There are no reviews yet. Be the first to send feedback to the community and the maintainers!

Repository Details

Transform any document, web page, or eBook into a research paper (ChatGPT not required)

Paperify

Paperify transforms any document, web page, or ebook into a research paper.

The text of the generated paper is the same as the text of the original document, but figures and equations from real papers are interspersed throughout.

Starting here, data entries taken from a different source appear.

-- ==== Sys2Proof/Decode.lean ====
section
/-! DEFINITION. The three encodings of 30_encoding.md: byte-order helpers (R14), the request word (R70 to R73), the MPSSE
stream items (R78 to R84) and the SPI flash commands (R85, R86); the decoder, total and rejecting by name, then the
encoder; and the reading of a row of spec/opcode_table.json. -/

namespace Sys2Proof

/-! ## Byte orders and headers (R14, R58) -/

/-- `le16(v)` (R14, R58 (a)): low byte first. -/
def le16 (v : BitVec 16) : Bytes := [v.extractLsb' 0 8, v.extractLsb' 8 8]

/-- `be24(a)` (R14, R58 (b)): most significant byte first. -/
def be24 (a : BitVec 24) : Bytes := [a.extractLsb' 16 8, a.extractLsb' 8 8, a.extractLsb' 0 8]

/-- The 16-bit field that sends a count of 1 to 65536 as the count less one (R79, R80, R81). -/
def countField (n : Nat) : BitVec 16 := BitVec.ofNat 16 (n - 1)

/-- `enc_out(n)` (R14, R79): the header only. -/
def encOut (n : Nat) : Bytes := Config.opcOut :: le16 (countField n)
/-- `enc_out_in(n)` (R14, R79): the header only. -/
def encOutIn (n : Nat) : Bytes := Config.opcOutIn :: le16 (countField n)
/-- `enc_wait(c)` (R14, R80) from the count field `c - 1`. -/
def encWaitField (f : BitVec 16) : Bytes := Config.opcWait :: le16 f
/-- `enc_wait(c)` (R14, R80). -/
def encWait (c : Nat) : Bytes := encWaitField (countField c)
/-- Format `G` (R78, D6; log 14): command, output value, pin direction. -/
def encSetLow (value dir : Byte) : Bytes := [Config.opcSetLow, value, dir]

/-- Formats `F0` and `F3` (R85): an opcode, then dummy bytes. -/
def cmdDummy (op : Byte) (dummies : Bytes) : Bytes := op :: dummies
/-- Formats `F1` and `F2` (R85): an opcode, the address, then data bytes. -/
def cmdAddr (op : Byte) (addr : BitVec 24) (data : Bytes) : Bytes := op :: (be24 addr ++ data)

/-! ## The fields of the request word (R70) -/

def Req.op (w : BitVec 128) : BitVec 5 := w.extractLsb' 0 5
def Req.pace (w : BitVec 128) : BitVec 1 := w.extractLsb' 5 1
def Req.rsvLow (w : BitVec 128) : BitVec 2 := w.extractLsb' 6 2
def Req.addr (w : BitVec 128) : BitVec 24 := w.extractLsb' 8 24
def Req.n (w : BitVec 128) : BitVec 17 := w.extractLsb' 32 17
def Req.rsvHigh (w : BitVec 128) : BitVec 15 := w.extractLsb' 49 15
def Req.a (w : BitVec 128) : BitVec 32 := w.extractLsb' 64 32
def Req.b (w : BitVec 128) : BitVec 32 := w.extractLsb' 96 32
/-- `a[31:24]`, which `CFG_PINS` leaves zero (R73, R100). -/
def Req.aTop (w : BitVec 128) : BitVec 8 := w.extractLsb' 88 8
/-- Bits 127:5, everything but the selector. -/
def Req.rest (w : BitVec 128) : BitVec 123 := w.extractLsb' 5 123

/-- The request word with its fields in place and its reserved bits zero (R70). -/
def Req.word (op : BitVec 5) (pace : BitVec 1) (addr : BitVec 24) (n : BitVec 17) (a b : BitVec 32) : BitVec 128 :=
  b ++ a ++ 0#15 ++ n ++ addr ++ 0#2 ++ pace ++ op

/-! ## Illegal requests (R73) -/

/-- Why a request, or a stream-level offer, is no instruction. -/
inductive Illegal where
  /-- Bits 7:6 or 63:49 are not zero. -/
  | reservedBits
  /-- `pace` is 1 for an operation other than `PROGRAM_PAGE`. -/
  | paceField
  /-- `addr` is not zero and not used. -/
  | addrField
  /-- `n` is not zero and not used. -/
  | countField
  /-- `a`, or the part of it the operation does not use, is not zero. -/
  | aField
  /-- `b` is not zero and not used. -/
  | bField
  /-- The payload's length is not `n`, or there is a payload and the operation takes none. -/
  | payloadLength
  /-- The bytes are not exactly one MPSSE stream item (R84). -/
  | streamItem
  /-- The bytes are not one of the nine SPI flash commands (R86). -/
  | spiCommand
deriving DecidableEq, Repr

/-- The fields an operation uses: the column of R72. -/
structure Uses where
  pace : Bool := false
  addr : Bool := false
  n : Bool := false
  a : Bool := false
  b : Bool := false
  pay : Bool := false
deriving DecidableEq, Repr

/-- R72, by selector; `PROGRAM_PAGE` uses `a` when `pace = 1` only (R73). Reserved selectors use nothing. -/
def usesOf (w : BitVec 128) : Uses :=
  match (Req.op w).toNat with
  | 0x00 => { a := true }
  | 0x01 => { a := true }
  | 0x04 => { n := true }
  | 0x05 => { n := true }
  | 0x06 => { n := true }
  | 0x07 => { n := true, pay := true }
  | 0x0E => { addr := true }
  | 0x0F => { pace := true, addr := true, n := true, a := Req.pace w == 1#1, pay := true }
  | 0x10 => { addr := true, n := true }
  | 0x11 => { a := true, b := true }
  | _ => {}

/-- The reason of the first check that fails, in order. -/
def firstFailing {α : Type} : List (Bool × α) → Option α
  | [] => none
  | (fails, reason) :: rest => if fails then some reason else firstFailing rest

/-- The clauses of R73 but for the reserved selectors, each with what it finds wrong. -/
def illegalChecks (w : BitVec 128) (pay : Bytes) : List (Bool × Illegal) :=
  let u := usesOf w
  [ (Req.rsvLow w != 0 || Req.rsvHigh w != 0, .reservedBits),
    (!u.pace && Req.pace w != 0, .paceField),
    (!u.addr && Req.addr w != 0, .addrField),
    (!u.n && Req.n w != 0, .countField),
    (!u.a && Req.a w != 0 || Req.op w == 0 && Req.aTop w != 0, .aField),
    (!u.b && Req.b w != 0, .bField),
    (if u.pay then pay.length != (Req.n w).toNat else !pay.isEmpty, .payloadLength) ]

/-- Selectors 0x12 to 0x1F are reserved (R72, R73). -/
def isReserved (w : BitVec 128) : Bool := decide (0x12 ≤ (Req.op w).toNat)

/-! ## The decoder -/

/-- The instruction a request word's selector and fields name (R72). -/
def buildRequest (w : BitVec 128) (pay : Bytes) : Instr :=
  match (Req.op w).toNat with
  | 0x00 => .cfgPins (w.extractLsb' 64 8) (w.extractLsb' 72 8) (w.extractLsb' 80 8)
  | 0x01 => .cfgClock (Req.a w)
  | 0x02 => .csSelect
  | 0x03 => .csDeselect
  | 0x04 => .dataOut (Req.n w)
  | 0x05 => .dataOutIn (Req.n w)
  | 0x06 => .waitMask (Req.n w)
  | 0x07 => .bytes pay
  | 0x08 => .flush
  | 0x09 => .identify
  | 0x0A => .powerUp
  | 0x0B => .powerDown
  | 0x0C => .writeEnable
  | 0x0D => .bulkErase
  | 0x0E => .sectorErase (Req.addr w)
  | 0x0F => if Req.pace w = 1#1 then .programPagePace (Req.addr w) pay (Req.a w) else .programPage (Req.addr w) pay
  | 0x10 => .read (Req.addr w) (Req.n w)
  | 0x11 => .waitReady (Req.a w) (Req.b w)
  | 0x12 => .reserved12 (w.extractLsb' 0 1) (Req.rest w) pay
  | 0x13 => .reserved12 (w.extractLsb' 0 1) (Req.rest w) pay
  | 0x14 => .reserved14 (w.extractLsb' 0 2) (Req.rest w) pay
  | 0x15 => .reserved14 (w.extractLsb' 0 2) (Req.rest w) pay
  | 0x16 => .reserved14 (w.extractLsb' 0 2) (Req.rest w) pay
  | 0x17 => .reserved14 (w.extractLsb' 0 2) (Req.rest w) pay
  | _ => .reserved18 (w.extractLsb' 0 3) (Req.rest w) pay

/-- The request decoder (R70 to R73). A reserved selector decodes to its own instruction, whose meaning is the refusal
`IllegalRequest` (log 10); every other illegal request is rejected by name. -/
def decodeRequest (w : BitVec 128) (pay : Bytes) : Except Illegal Instr :=
  if isReserved w then .ok (buildRequest w pay)
  else match firstFailing (illegalChecks w pay) with
    | some reason => .error reason
    | none => .ok (buildRequest w pay)

/-- The first `n` bytes and the rest, if there are `n`. -/
def takeExactly (n : Nat) (bs : Bytes) : Option (Bytes × Bytes) :=
  if bs.length < n then none else some (bs.take n, bs.drop n)

/-- One item from the front of an MPSSE stream, and the bytes after it (R84). -/
def parseItem : Bytes → Option (Instr × Bytes)
  | c :: x :: y :: rest =>
    if c = Config.opcSetLow then some (.mpsseSetLow x y, rest)
    else if c = Config.opcWait then some (.mpsseWait (y ++ x), rest)
    else if c = Config.opcOut then
      (takeExactly (x.toNat + 256 * y.toNat + 1) rest).map fun r => (.mpsseOut r.1, r.2)
    else if c = Config.opcOutIn then
      (takeExactly (x.toNat + 256 * y.toNat + 1) rest).map fun r => (.mpsseOutIn r.1, r.2)
    else none
  | _ => none

/-- A whole stream as its items, if it parses to the end with no item cut short (R84). Every item has at least three
bytes, so as much fuel as there are bytes is enough. -/
def parseWithFuel : Nat → Bytes → Option (List Instr)
  | _, [] => some []
  | 0, _ :: _ => none
  | fuel + 1, b :: bs =>
    match parseItem (b :: bs) with
    | none => none
    | some (item, rest) => (parseWithFuel fuel rest).map (item :: ·)

/-- The items of a stream (R84). -/
def parseStream (bs : Bytes) : Option (List Instr) := parseWithFuel bs.length bs

/-- Exactly one stream item and nothing after it. -/
def decodeItem (bs : Bytes) : Except Illegal Instr :=
  match parseItem bs with
  | some (item, []) => .ok item
  | _ => .error .streamItem

/-- The arguments of an SPI command with an address (formats `F1` and `F2`, R85). -/
def splitAddr : Bytes → Option (BitVec 24 × Bytes)
  | a2 :: a1 :: a0 :: data => some (a2 ++ a1 ++ a0, data)
  | _ => none

/-- One of the nine SPI flash commands of R86, whole. -/
def spiInstr (op : Byte) (args : Bytes) : Option Instr :=
  if op = Config.spiIdentify then
    match args with
    | [d1, d2, d3] => some (.spiIdentify d1 d2 d3)
    | _ => none
  else if op = Config.spiPowerUp then if args = [] then some .spiPowerUp else none
  else if op = Config.spiPowerDown then if args = [] then some .spiPowerDown else none
  else if op = Config.spiWriteEnable then if args = [] then some .spiWriteEnable else none
  else if op = Config.spiBulkErase then if args = [] then some .spiBulkErase else none
  else if op = Config.spiSectorErase then
    match splitAddr args with
    | some (addr, []) => some (.spiSectorErase64k addr)
    | _ => none
  else if op = Config.spiPageProgram then
    match splitAddr args with
    | some (addr, data) => if fitsPage data then some (.spiPageProgram addr data) else none
    | none => none
  else if op = Config.spiRead then
    match splitAddr args with
    | some (addr, data) =>
      if fitsRead (BitVec.ofNat 17 data.length) && decide (data = Config.fillByte.rep data.length)
          && decide (data.length < 2 ^ 17)
      then some (.spiRead addr (BitVec.ofNat 17 data.length)) else none
    | none => none
  else if op = Config.spiReadStatus then
    match args with
    | [d] => some (.spiReadStatus d)
    | _ => none
  else none

/-- The SPI command decoder (R86). -/
def decodeSpi : Bytes → Except Illegal Instr
  | [] => .error .spiCommand
  | op :: args =>
    match spiInstr op args with
    | some i => .ok i
    | none => .error .spiCommand

/-- The decoder: total, rejecting by name. -/
def decode : Offer → Except Illegal Instr
  | .request req pay => decodeRequest req pay
  | .mpsse item => decodeItem item
  | .spi command => decodeSpi command

/-! ## The encoder -/

/-- The request word of an operation that uses no field (R72). -/
def Req.bare (op : BitVec 5) : BitVec 128 := Req.word op 0 0 0 0 0

/-- The bytes and words of an instruction, from the same tables. -/
def encode : Instr → Offer
  | .cfgPins dir sel desel => .request (Req.word 0x00 0 0 0 (0#8 ++ desel ++ sel ++ dir) 0) []
  | .cfgClock hz => .request (Req.word 0x01 0 0 0 hz 0) []
  | .csSelect => .request (Req.bare 0x02) []
  | .csDeselect => .request (Req.bare 0x03) []
  | .dataOut n => .request (Req.word 0x04 0 0 n 0 0) []
  | .dataOutIn n => .request (Req.word 0x05 0 0 n 0 0) []
  | .waitMask c => .request (Req.word 0x06 0 0 c 0 0) []
  | .bytes pay => .request (Req.word 0x07 0 0 (BitVec.ofNat 17 pay.length) 0 0) pay
  | .flush => .request (Req.bare 0x08) []
  | .identify => .request (Req.bare 0x09) []
  | .powerUp => .request (Req.bare 0x0A) []
  | .powerDown => .request (Req.bare 0x0B) []
  | .writeEnable => .request (Req.bare 0x0C) []
  | .bulkErase => .request (Req.bare 0x0D) []
  | .sectorErase addr => .request (Req.word 0x0E 0 addr 0 0 0) []
  | .programPage addr pay => .request (Req.word 0x0F 0 addr (BitVec.ofNat 17 pay.length) 0 0) pay
  | .programPagePace addr pay budgetUs => .request (Req.word 0x0F 1 addr (BitVec.ofNat 17 pay.length) budgetUs 0) pay
  | .read addr n => .request (Req.word 0x10 0 addr n 0 0) []
  | .waitReady pollMs budgetMs => .request (Req.word 0x11 0 0 0 pollMs budgetMs) []
  | .reserved12 sel rest pay => .request (rest ++ 0b1001#4 ++ sel) pay
  | .reserved14 sel rest pay => .request (rest ++ 0b101#3 ++ sel) pay
  | .reserved18 sel rest pay => .request (rest ++ 0b11#2 ++ sel) pay
  | .mpsseSetLow value dir => .mpsse (encSetLow value dir)
  | .mpsseOut payload => .mpsse (encOut payload.length ++ payload)
  | .mpsseOutIn payload => .mpsse (encOutIn payload.length ++ payload)
  | .mpsseWait f => .mpsse (encWaitField f)
  | .spiIdentify d1 d2 d3 => .spi (cmdDummy Config.spiIdentify [d1, d2, d3])
  | .spiPowerUp => .spi (cmdDummy Config.spiPowerUp [])
  | .spiPowerDown => .spi (cmdDummy Config.spiPowerDown [])
  | .spiWriteEnable => .spi (cmdDummy Config.spiWriteEnable [])
  | .spiBulkErase => .spi (cmdDummy Config.spiBulkErase [])
  | .spiSectorErase64k addr => .spi (cmdAddr Config.spiSectorErase addr [])
  | .spiPageProgram addr data => .spi (cmdAddr Config.spiPageProgram addr data)
  | .spiRead addr n => .spi (cmdAddr Config.spiRead addr (Config.fillByte.rep n.toNat))
  | .spiReadStatus d => .spi (cmdDummy Config.spiReadStatus [d])

/-! ## Rows of spec/opcode_table.json (log 6)

The table numbers an instruction's bits from the first byte's least significant bit. A request row is 128 bits; the
reserved-selector rows fix bits of the first byte only; an SPI row fixes the first byte (or gives four); an MPSSE row is
24 bits. What a row gives no bits is zero: a payload is zero bytes, as many as the count says. -/

/-- The `k` lowest bytes of a number, least significant first. -/
def wordBytes (w : Nat) : Nat → Bytes
  | 0 => []
  | k + 1 => BitVec.ofNat 8 w :: wordBytes (w / 256) k

/-- The bytes of the SPI command whose first byte opens `w`, if that is one of the nine opcodes. -/
def spiTableBytes (w : Nat) : Option Bytes :=
  let op : Byte := BitVec.ofNat 8 w
  if op = Config.spiIdentify then some (wordBytes w 4)
  else if op = Config.spiPowerUp || op = Config.spiPowerDown || op = Config.spiWriteEnable || op = Config.spiBulkErase then
    some (wordBytes w 1)
  else if op = Config.spiSectorErase then some (wordBytes w 4)
  else if op = Config.spiPageProgram then some (wordBytes w 5)
  else if op = Config.spiRead then some (wordBytes w 4 ++ [Config.fillByte])
  else if op = Config.spiReadStatus then some (wordBytes w 2)
  else none

/-- The bytes of an MPSSE item: its three bytes, and a payload of zeros if it is a transfer. -/
def mpsseTableBytes (w : Nat) : Bytes :=
  let c : Byte := BitVec.ofNat 8 w
  wordBytes w 3 ++
    if c = Config.opcOut || c = Config.opcOutIn then (0 : Byte).rep (w / 256 % 65536 + 1) else []

/-- The payload that a table word of `BYTES` or `PROGRAM_PAGE` leaves out: `n` zero bytes. -/
def tablePayload (w : BitVec 128) : Bytes :=
  if (usesOf w).pay then (0 : Byte).rep (Req.n w).toNat else []

/-- The offer that a table word stands for. -/
def tableOffer (nbits w : Nat) : Offer :=
  let asRequest : Offer := .request (BitVec.ofNat 128 w) (tablePayload (BitVec.ofNat 128 w))
  if nbits = 24 then .mpsse (mpsseTableBytes w)
  else if nbits ≤ 40 then
    match spiTableBytes w with
    | some command => .spi command
    | none => asRequest
  else asRequest

/-- The instruction the decoder reads from the bits of a row of spec/opcode_table.json. -/
def decodeTableWord (nbits w : Nat) : Option Instr :=
  match decode (tableOffer nbits w) with
  | .ok i => some i
  | .error _ => none

end Sys2Proof
end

A paper title and abstract are added (optionally generated by ChatGPT, if you provide an API key), and the entire paper is compiled with the IEEE $\LaTeX$ template for added realism.

example

Install

First, install the dependencies (or use Docker):

  • curl
  • Python 3
  • Pandoc
  • jq
  • LaTeX (via TeXLive)
  • ImageMagick (optional)

For example, on Debian-based systems (e.g., Debian, Ubuntu, Kali, WSL):

sudo apt update
sudo apt install --no-install-recommends \
  pandoc \
  curl ca-certificates \
  jq \
  python3 \
  imagemagick \
  texlive texlive-publishers texlive-science lmodern texlive-latex-extra

Then, clone the repo (or directly pull the script), and execute it.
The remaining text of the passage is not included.